▶ **PROBLEM**: Look below for the line holding "match s.regionOf t with" and the line holding "notes (R253). -/". Repeat those two and everything between, exactly.

*****

/-! ### Drift (R251) -/

/-- A LOST record once room has returned (log entry 36, DEDUCED). -/
def State.driftLostRecord (s : State) (t : Nat) : State :=
  let n := (s.tile t).driftLost
  if n = 0 then s
  else
    let s1 := s.putTile t { s.tile t with driftLost := 0 }
    s1.driftPut t (s1.traceWords ⟨t, 0, 0, 0xFFFFFFFF, 0, 8, .other, 0, BitVec.ofNat 64 n, none⟩ false)

/-- DRIFT_DRAIN: the oldest record goes to the trace ring; a full ring or a held bank holds it, and one that meets poison is dropped (R33,
R231). -/
def execDriftDrain (t : Nat) (s : State) : Host.Outcome State Fault Refusal :=
  match (s.tile t).drift, (s.setsOf t).head? with
  | r :: rest, some (_, v) =>
    let gone (s : State) : State := ((s.putTile t { s.tile t with drift := rest }).driftLostRecord t).driftRoom t
    if s.ringBankHeld v.regs.trcbase then .next s
    else
    match s.ringPut v.regs.trcbase r.w0 r.w1 r.w2 r.w3 with
    | .off => .next (gone s)
    | .full _ => .next s
    | .wrote s1 _ => .next (gone s1)
    | .poisoned =>
      match s.regionOf t with
      | some q => .next (gone (s.modRegionRegs q (fun g => { g with trcbase := g.trcbase ||| 2 })))
      | none => .next (gone s)
  | _, _ => .next s

/-! ### Gust walks (R253, R254) -/

/-- The push that made a token of an end, as its channel keeps it: the GO of a source end is one, and what comes from outside has no notes (R253). -/
def Chan.maker (c : Chan) (n : Nat) : Option (Option (Nat × Nat)) := c.made[c.pushed - 1 - n]?

/-- The end reason of a hop from a firing, and the producer's firing that the walk goes on to, in its tile. The token of the last condition is the one
that the end's pop count names; the producing end says which firing pushed it, and that element its note, while they keep them (R253, R254; log
entry 35, DEDUCED). -/
def State.hopEnd (s : State) (t : Nat) (g : Gust) : Nat × Option (Nat × Note) :=
  if 2 ≤ g.note.last then (2, none)
  else
    match g.note.inEnd.bind (s.inChan t) with
    | none => (1, none)
    | some (_, ch) =>
      match ch.prod with
      | .none => (if (ch.maker g.note.pops).any (fun m => m.any (fun p => p.1 == goKey)) then 1 else 5, none)
      | .tile u _ =>
        match ch.maker g.note.pops with
        | none => (4, none)
        | some none => (5, none)
        | some (some (key, num)) =>
          match (((s.tile u).notes.look key).getD []).find? (fun n => n.num == num) with
          | none => (4, none)
          | some n => if g.left ≤ 1 then (3, none) else (0, some (u, n))
      | _ => (5, none)

/-- The PATH event of a hop (R249). -/
def pathEvent (t : Nat) (g : Gust) (why : Nat) : TraceEv :=
  ⟨t, g.set, g.note.blk, g.note.node, g.note.invoc, 5, .other, g.probe ++ BitVec.ofNat 4 why ++ BitVec.ofNat 4 g.note.last ++ BitVec.ofNat 8 g.hop,
    g.note.arrival, some g.note⟩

*****

▶ **ANSWER TO THIS PROBLEM**:
      match s.regionOf t with
      | some q => .next (gone (s.modRegionRegs q (fun g => { g with trcbase := g.trcbase ||| 2 })))
      | none => .next (gone s)
  | _, _ => .next s

/-! ### Gust walks (R253, R254) -/

/-- The push that made a token of an end, as its channel keeps it: the GO of a source end is one, and what comes from outside has no notes (R253). -/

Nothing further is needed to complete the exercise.